Freitags war immer Spieltag, den haben wir auf dem Spielplatz verbracht.

Am meisten Spaß hat mir gemacht, die Kinder in ihren Aufgaben zu unterstützen und zu sehen, wenn sie Fortschritte machen.

Ich habe erfahren, wie es ist vor einer Klasse zu stehen und zu unterrichten. Andere schöne Erfahrungen waren, dass sich die Kinder über mich gefreut haben und glücklich waren, dass ich da war, wenn auch manchmal nur zum Spielen.

Mir fällt es leicht mich in fremde Kulturen einzuleben, ich bin da ganz unkompliziert und offen. Die Menschen waren fast alle sehr freundlich. Die Kultur unterscheidet sich von der deutschen in vielen Dingen. Die Menschen reagieren offen auf einen, sind freundlich, kommen auf einen zu und sind meist hilfsbereit.

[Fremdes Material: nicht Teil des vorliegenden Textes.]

-- ==== Sys2Proof/Syntax.lean ====
section
/-! DEFINITION. The commands of RTC-CORE, whole: one constructor per row of spec/opcode_table.json
(30_encoding.md rule R50). No command carries an operand (R51) or an immediate (R52). -/

namespace Sys2Proof

/-- The six operations a command word can name (R50). -/
inductive Instr where
  /-- `DEC` (R67): decode `R` into `T`. -/
  | dec
  /-- `ENC` (R68): encode `T` into `R`. -/
  | enc
  /-- `RDREG` (R82): read the chip's seven registers into `R`. -/
  | rdreg
  /-- `WRREG` (R84): write `R` to the chip's seven registers. -/
  | wrreg
  /-- `RDTIME` (R95): read the chip's time into `R` and `T`. -/
  | rdtime
  /-- `WRTIME` (R96): set the chip's time from `T`, through `R`. -/
  | wrtime
deriving DecidableEq, Repr, Inhabited

end Sys2Proof
end

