-- ==== Sys2Proof/WellFormed.lean ====
section
/-! DEFINITION. Well-formedness. A command has no operand, so every `Instr` is well formed (30_encoding.md
rules R51, R52, R54); what can be ill formed is an action on the host port (10_state.md rule R13,
42_calendar_ops.md rule R100) and a record on the transport port (R55, R56). -/

namespace Sys2Proof

/-- R51: no command word carries an operand, so there is nothing to get wrong in one. -/
def Instr.wellFormed : Instr → Bool
  | .dec => true
  | .enc => true
  | .rdreg => true
  | .wrreg => true
  | .rdtime => true
  | .wrtime => true

namespace Machine

/-- An action of the host port: a read names a register (R13, R99), a write names a `T` or `R` register and
carries a value of its width (R100), and any 8-bit word may be issued as a command (R101). -/
def Action.wellFormed : Action → Bool
  | .hrd id => (regOf id).isSome
  | .hwr id v =>
    match regOf id, v with
    | some (.t _), .word _ => true
    | some (.r _), .byte _ => true
    | _, _ => false
  | .hcmd _ => true
  | .reset => true

/-- R55: a write descriptor's length is the number of its bytes. -/
def Descriptor.wellFormed : Descriptor → Bool
  | .write len bytes => bytes.length == len
  | .read _ => true

/-- The three shapes of R56: each starts by sending the register index `0x00`, and the data block is 7 bytes. -/
def Submission.wellFormed (sub : Submission) : Bool :=
  sub.list.all Descriptor.wellFormed &&
  match sub.list with
  | [.write 1 [0x00#8], .read 7] => true
  | [.write 1 [0x00#8], .write 7 _] => true
  | [.write 8 (b :: _)] => b == 0x00#8
  | _ => false

end Machine
end Sys2Proof
end

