-- ==== Sys2Proof/Certificates/Slice0/Obligations.lean ====
section
/-! DEFINITION. The statements for the provers. Their forms are the model's: the transport is the list of its
moves to come (41_bus_sequencer.md rule R80, log 5), the host the list of its actions to come (log 6), and what
a host read returns is appended to a record (log 16). A bus command looks at the first move in the step that
submits (log 7), so an answer that comes after `n` other moves ends it `n` steps later. -/

open Sys2Proof Sys2Proof.Machine

/-! ### The command word (30_encoding.md) -/

/-- R50: the operation map, word by word, with the two unused operation numbers illegal. -/
def Obligations.CommandWordsFollowTheMap : Prop :=
  decodeWord 0b00000001#8 = .ok .dec ∧ decodeWord 0b00000010#8 = .ok .enc ∧
  decodeWord 0b00000011#8 = .ok .rdreg ∧ decodeWord 0b00000100#8 = .ok .wrreg ∧
  decodeWord 0b00000101#8 = .ok .rdtime ∧ decodeWord 0b00000110#8 = .ok .wrtime ∧
  decodeWord 0b00000000#8 = .error .noOperation ∧ decodeWord 0b00000111#8 = .error .noOperation

/-- Decoding is the inverse of encoding on the whole command space: a word decodes to a command exactly when
it is that command's encoding; and the same through the opcode table's numbering. -/
def Obligations.DecodeInvertsEncode : Prop :=
  (∀ (w : Byte) (i : Instr), decodeWord w = .ok i ↔ w = encodeWord i) ∧
  (∀ i : Instr, i.wellFormed = true → decodeTableWord 8 (encodeWord i).toNat = some i)

/-- R101 for a legal word, and the host's placement of one (`withFetchWord`, the model's own, log 6): with the
port open, a step is `exec` of the command the word names, at the state whose inbox has lost the action; while
the block waits the action stays. -/
def Obligations.StepRunsTheDecodedCommand : Prop :=
  (∀ (s : State) (w : Byte) (i : Instr) (rest : List Action),
    s.phase = .idle → s.inbox = .hcmd w :: rest → decodeWord w = .ok i →
      step s = exec i { s with inbox := rest }) ∧
  (∀ (s : State) (i : Instr),
    step (s.withFetchWord 8 (encodeWord i).toNat) = exec i { s with phase := .idle }) ∧
  (∀ (s : State) (w : Byte) (rest : List Action) (todo : Pending) (sub : Submission),
    s.phase = .wait todo sub → s.inbox = .hcmd w :: rest →
      ∃ t, step s = .next t ∧ t.inbox = s.inbox ∧ submissionsOf t.history = submissionsOf s.history)

/-- R53, R107: a word with `op` = `000` or `111`, or with any of bits `[7:3]` set, only sets `STATUS` to 2;
there are 250 such words, and every other word names an operation. -/
def Obligations.IllegalWordOnlySetsStatus : Prop :=
  (∀ (s : State) (w : Byte) (rest : List Action),
    s.phase = .idle → s.inbox = .hcmd w :: rest →
    (w.extractLsb' 0 3 = 0b000#3 ∨ w.extractLsb' 0 3 = 0b111#3 ∨ w.extractLsb' 3 5 ≠ 0#5) →
      step s = .next { s with inbox := rest, status := 0x02#8 }) ∧
  (∀ w : Byte, ¬(w.extractLsb' 0 3 = 0b000#3 ∨ w.extractLsb' 0 3 = 0b111#3 ∨ w.extractLsb' 3 5 ≠ 0#5) →
    ∃ i : Instr, decodeWord w = .ok i) ∧
  ((List.range 256).filter fun n => (decodeWord (BitVec.ofNat 8 n)).toBool = false).length = 250

/-- No command stops: whatever the state, each of the six ends in a next state. -/
def Obligations.EveryCommandHasANextState : Prop :=
  ∀ (i : Instr) (s : State), ∃ t, exec i s = .next t

/-! ### The codec's byte functions (40_codec.md section 1) -/

/-- `bcd_decode` on every byte: the formula, the range 0 to 165 with both ends, one value for each well-formed
byte, and the spec's own inference that `b` and `b + 6` agree when the units digit is malformed. -/
def Obligations.BcdDecodeIsTotal : Prop :=
  (∀ b : Byte, bcdDecode b = 10 * (b.extractLsb' 4 4).toNat + (b.extractLsb' 0 4).toNat ∧ bcdDecode b ≤ 165) ∧
  bcdDecode 0x00#8 = 0 ∧ bcdDecode 0xFF#8 = 165 ∧ bcdDecode 0x59#8 = 59 ∧ bcdDecode 0x7F#8 = 85 ∧
  (∀ b : Byte, bcdWellFormed b = true → bcdDecode b ≤ 99) ∧
  (∀ v : Nat, v ≤ 99 → ∃ b : Byte, (bcdWellFormed b = true ∧ bcdDecode b = v) ∧
    ∀ c : Byte, bcdWellFormed c = true → bcdDecode c = v → c = b) ∧
  (∀ b : Byte, 0xA ≤ (b.extractLsb' 0 4).toNat → (b.extractLsb' 4 4).toNat ≤ 0xE →
    bcdDecode (b + 6#8) = bcdDecode b)

/-- R61: in contract the result is the well-formed byte with the number's two decimal digits. -/
def Obligations.BcdEncodeInContract : Prop :=
  (∀ u : Nat, u ≤ 99 → ((bcdEncode u).extractLsb' 4 4).toNat = u / 10 ∧
    ((bcdEncode u).extractLsb' 0 4).toNat = u % 10 ∧ bcdWellFormed (bcdEncode u) = true) ∧
  bcdEncode 59 = 0x59#8 ∧ bcdEncode 7 = 0x07#8 ∧ bcdEncode 0 = 0x00#8 ∧ bcdEncode 99 = 0x99#8

/-- R62: the total definition, its three bands and its examples. -/
def Obligations.BcdEncodeOutOfContract : Prop :=
  (∀ u : Nat, u ≤ 2 ^ 32 - 1 →
    (bcdEncode u).toNat = (((u / 10) <<< 4) ||| (u % 10)) % 256 ∧
    (bcdEncode u).toNat = (((u / 10) % 16) <<< 4) ||| (u % 10) ∧
    ((bcdEncode u).extractLsb' 0 4).toNat = u % 10) ∧
  (∀ u : Nat, 100 ≤ u → u ≤ 159 → (bcdEncode u).toNat = ((u / 10) <<< 4) ||| (u % 10) ∧
    0xA ≤ ((bcdEncode u).extractLsb' 4 4).toNat) ∧
  (∀ u : Nat, 160 ≤ u → 255 < (((u / 10) <<< 4) ||| (u % 10))) ∧
  bcdEncode 100 = 0xA0#8 ∧ bcdEncode 159 = 0xF9#8 ∧ bcdEncode 160 = 0x00#8 ∧ bcdEncode 255 = 0x95#8 ∧
  bcdEncode 256 = 0x96#8 ∧ bcdEncode 1000 = 0x40#8 ∧ bcdEncode (2 ^ 32 - 1) = 0x95#8

/-- R74 with its widening: `bcd_decode` undoes `bcd_encode` up to 159 and first fails at 160; the other way
round it holds for well-formed bytes and fails for `0x0A`. The widening is the spec's own inference. -/
def Obligations.BcdRoundTrips : Prop :=
  (∀ v : Nat, v ≤ 159 → bcdDecode (bcdEncode v) = v) ∧ bcdDecode (bcdEncode 160) ≠ 160 ∧
  (∀ b : Byte, bcdWellFormed b = true → bcdEncode (bcdDecode b) = b) ∧ bcdEncode (bcdDecode 0x0A#8) = 0x10#8

/-! ### The codec's commands and properties (40_codec.md sections 2 to 5) -/

/-- R67: `DEC` on every image. The digits are given by their places in each byte (R45), the -1 of an empty
weekday or month payload by its pattern. -/
def Obligations.DecWritesTheDecodedTime : Prop :=
  decodeWord 0x01#8 = .ok .dec ∧
  (∀ s : State, exec .dec s = .next { s with t := decodeToT s.r, status := 0x00#8 }) ∧
  (∀ raw : Image,
    (decodeToT raw).sec.toInt = 10 * (raw.sec.extractLsb' 4 3).toNat + (raw.sec.extractLsb' 0 4).toNat ∧
    (decodeToT raw).min.toInt = 10 * (raw.min.extractLsb' 4 3).toNat + (raw.min.extractLsb' 0 4).toNat ∧
    (decodeToT raw).hour.toInt = 10 * (raw.hour.extractLsb' 4 2).toNat + (raw.hour.extractLsb' 0 4).toNat ∧
    (decodeToT raw).wday.toInt = ((raw.wday.extractLsb' 0 3).toNat : Int) - 1 ∧
    (decodeToT raw).mday.toInt = 10 * (raw.mday.extractLsb' 4 2).toNat + (raw.mday.extractLsb' 0 4).toNat ∧
    (decodeToT raw).mon.toInt =
      10 * ((raw.mon.extractLsb' 4 1).toNat : Int) + (raw.mon.extractLsb' 0 4).toNat - 1 ∧
    (decodeToT raw).year.toInt =
      10 * ((raw.year.extractLsb' 4 4).toNat : Int) + (raw.year.extractLsb' 0 4).toNat + 100 ∧
    (raw.wday &&& 0x07#8 = 0#8 → (decodeToT raw).wday = 0xFFFFFFFF#32) ∧
    (raw.mon &&& 0x1F#8 = 0#8 → (decodeToT raw).mon = 0xFFFFFFFF#32)) ∧
  decodeToT exampleImage = exampleTime

/-- R68 with the arguments of R66: `ENC` on every time. Each argument is the unsigned pattern of the field with
its offset, and each byte is R62's. -/
def Obligations.EncWritesTheEncodedImage : Prop :=
  decodeWord 0x02#8 = .ok .enc ∧
  (∀ s : State, exec .enc s = .next { s with r := encodeTime s.t, status := 0x00#8 }) ∧
  (∀ t : Fields Word,
    (encodeTime t).sec.toNat = truncatedBcd (patternOf t.sec.toInt) ∧
    (encodeTime t).min.toNat = truncatedBcd (patternOf t.min.toInt) ∧
    (encodeTime t).hour.toNat = truncatedBcd (patternOf t.hour.toInt) ∧
    (encodeTime t).wday.toNat = truncatedBcd (patternOf (t.wday.toInt + 1)) ∧
    (encodeTime t).mday.toNat = truncatedBcd (patternOf t.mday.toInt) ∧
    (encodeTime t).mon.toNat = truncatedBcd (patternOf (t.mon.toInt + 1)) ∧
    (encodeTime t).year.toNat = truncatedBcd (patternOf (t.year.toInt - 100)) ∧
    (t.sec = 80#32 → (encodeTime t).sec = 0x80#8) ∧
    (t.wday = 0xFFFFFFFF#32 → (encodeTime t).wday = 0x00#8) ∧
    (t.year = 99#32 → (encodeTime t).year = 0x95#8) ∧ (t.year = 0#32 → (encodeTime t).year = 0xF6#8) ∧
    (t.wday = 0x7FFFFFFF#32 → (encodeTime t).wday = 0xC8#8)) ∧
  encodeTime exampleTime = exampleImage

Und alles scheint so farbenfroh zu sein. Auch das Essen in Guatemala ist anders, aber ich probiere gerne neue Sachen aus und mittlerweile liebe ich das guatemaltekische Essen, die Tortillas und die Frijoles.;) Überrascht war ich, wie komfortabel die Menschen in Antigua leben. Gar nicht wie ich mir das vorgestellt habe. Allerdings habe ich auch die erschreckende Armut gesehen.

 

In Antigua bin ich nachmittags oft einfach durch die Stadt gelaufen und habe die Atmosphäre genossen, oder ich habe mich im Park gesetzt und Spanisch gelernt oder gelesen oder bin zum Markt gegangen. Oder ich habe mich mit anderen Teilnehmern zum Kaffeetrinken getroffen oder wir ins Kino gegangen. Oder ich habe an Aktivitäten der Schule teilgenommen (Salsa-Unterricht, Besuch einer Macadamia-Farm, Museen,...)

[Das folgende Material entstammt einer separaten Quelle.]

theorem largestEncoded_le (f : Field) : largestEncoded f ≤ 99 := by
  cases f <;> decide

theorem bcdEncode_largestEncoded_lt (f : Field) : (bcdEncode (largestEncoded f)).toNat < payloadCount f := by
  cases f <;> decide

theorem exists_encodeTime_get_eq {t : Fields Word} (h : inContract t) (f : Field) :
    ∃ u ≤ largestEncoded f, (encodeTime t).get f = bcdEncode u := by
  obtain ⟨sec, min, hour, wday, mday, mon, year⟩ := h
  cases f <;> refine ⟨_, ?_, rfl⟩ <;> rw [largestEncoded]
  case sec => have := toInt_eq_toNat_or t.sec; omega
  case min => have := toInt_eq_toNat_or t.min; omega
  case hour => have := toInt_eq_toNat_or t.hour; omega
  case wday => have := toInt_eq_toNat_or t.wday; rw [BitVec.toNat_add, BitVec.toNat_ofNat]; omega
  case mday => have := toInt_eq_toNat_or t.mday; omega
  case mon => have := toInt_eq_toNat_or t.mon; rw [BitVec.toNat_add, BitVec.toNat_ofNat]; omega
  case year => have := toInt_eq_toNat_or t.year; rw [BitVec.toNat_sub, BitVec.toNat_ofNat]; omega

/-- On numbers of two digits `bcd_encode` is monotone. -/
theorem bcdEncode_le {u m : Nat} (h : u ≤ m) (hm : m ≤ 99) : bcdEncode u ≤ bcdEncode m := by
  rw [BitVec.le_def, bcdEncode_toNat, bcdEncode_toNat, truncatedBcd, truncatedBcd]
  omega

theorem encodeTime_get_le {t : Fields Word} (h : inContract t) (f : Field) :
    (encodeTime t).get f ≤ bcdEncode (largestEncoded f) := by
  obtain ⟨u, hu, byte⟩ := exists_encodeTime_get_eq h f
  rw [byte]
  exact bcdEncode_le hu (largestEncoded_le f)

theorem encodeTime_get_insideMask {t : Fields Word} (h : inContract t) (f : Field) :
    (encodeTime t).get f &&& payloadMask.get f = (encodeTime t).get f :=
  (and_payloadMask_eq_iff _ f).2 (Nat.lt_of_le_of_lt (encodeTime_get_le h f) (bcdEncode_largestEncoded_lt f))

theorem encodeTime_get_wellFormed {t : Fields Word} (h : inContract t) (f : Field) :
    bcdWellFormed ((encodeTime t).get f) = true := by
  obtain ⟨u, hu, byte⟩ := exists_encodeTime_get_eq h f
  rw [byte]
  exact bcdEncode_wellFormed (hu.trans (largestEncoded_le f))

end Sys2Proof.Machine

/-! ### The statements -/

namespace Sys2Proof

open Machine

/-- Settles O6: by quotient and remainder; the one well-formed byte of a number is its encoding. -/
theorem bcdDecodeIsTotal : Obligations.BcdDecodeIsTotal := by
  refine ⟨fun b => ⟨?_, bcdDecode_le b⟩, rfl, rfl, rfl, rfl, fun b => bcdDecode_le_of_wellFormed, fun v hv => ?_,
    fun b => bcdDecode_add_six⟩
  · have := b.isLt
    rw [bcdDecode_eq, slice_toNat, slice_toNat]
    omega
  · refine ⟨bcdEncode v, ⟨bcdEncode_wellFormed hv, bcdDecode_bcdEncode (by omega)⟩, fun c wellFormed hc => ?_⟩
    rw [← hc, bcdEncode_bcdDecode ((bcdWellFormed_iff c).1 wellFormed).2]

/-- Settles O9: each function undoes the other where the digits fit; the two failures are calculated. -/
theorem bcdRoundTrips : Obligations.BcdRoundTrips :=
  ⟨fun _ => bcdDecode_bcdEncode, by decide,
    fun b wellFormed => bcdEncode_bcdDecode ((bcdWellFormed_iff b).1 wellFormed).2, rfl⟩

/-- Settles O14: the ranges by quotient and remainder, and a byte for every second, minute and hour. -/
theorem decodeRanges : Obligations.DecodeRanges := by
  refine ⟨fun raw => ?_, fun _ => exists_decodeImage_sec_min, fun _ => exists_decodeImage_hour,
    decodeImage_wday_eq_neg_one_iff, decodeImage_mon_eq_neg_one_iff⟩
  obtain ⟨sec, min, hour, wday, mday, mon, year⟩ := decodeImage_eq raw
  have := raw.year.isLt
  rw [sec, min, hour, wday, mday, mon, year]
  omega

/-- Settles O15: every decoded field lies between -1 and 265. -/
theorem decodedTimeIsStoredWhole : Obligations.DecodedTimeIsStoredWhole := by
  intro raw f
  obtain ⟨lo, hi⟩ := decodeImage_get_range raw f
  exact ⟨decodeToT_get_toInt raw f, ofInt_ten_toInt (by omega) (by omega)⟩

/-- Settles O17: the round trip of each field in plain arithmetic. -/
theorem roundTripSetsAreExact : Obligations.RoundTripSetsAreExact := decodeToT_encodeTime_iff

Abends habe ich mich oft mit anderen Teilnehmern getroffen und wir sind Tanzen gegangen, oder ich bin früh schlafen gegangen, weil ich erschöpft vom Tag war. Am Wochenende habe ich Ausflüge in Guatemala gemacht (Lake Atitlan, Monterico, Chichicastenango, Honduras, Coban, Besteigung eines Vulkans...)

Es gab viele schöne Momente. Das Wochenende in Semuc Champey war eins meiner tollsten Wochenenden. Wir haben viele verrückte Sachen gemacht (von einer Brücke in den Fluss gesprungen, in den stockdunklen Höhlen schwimmen gegangen, das türkise Wasser genossen und Spaziergänge im Wald gemacht.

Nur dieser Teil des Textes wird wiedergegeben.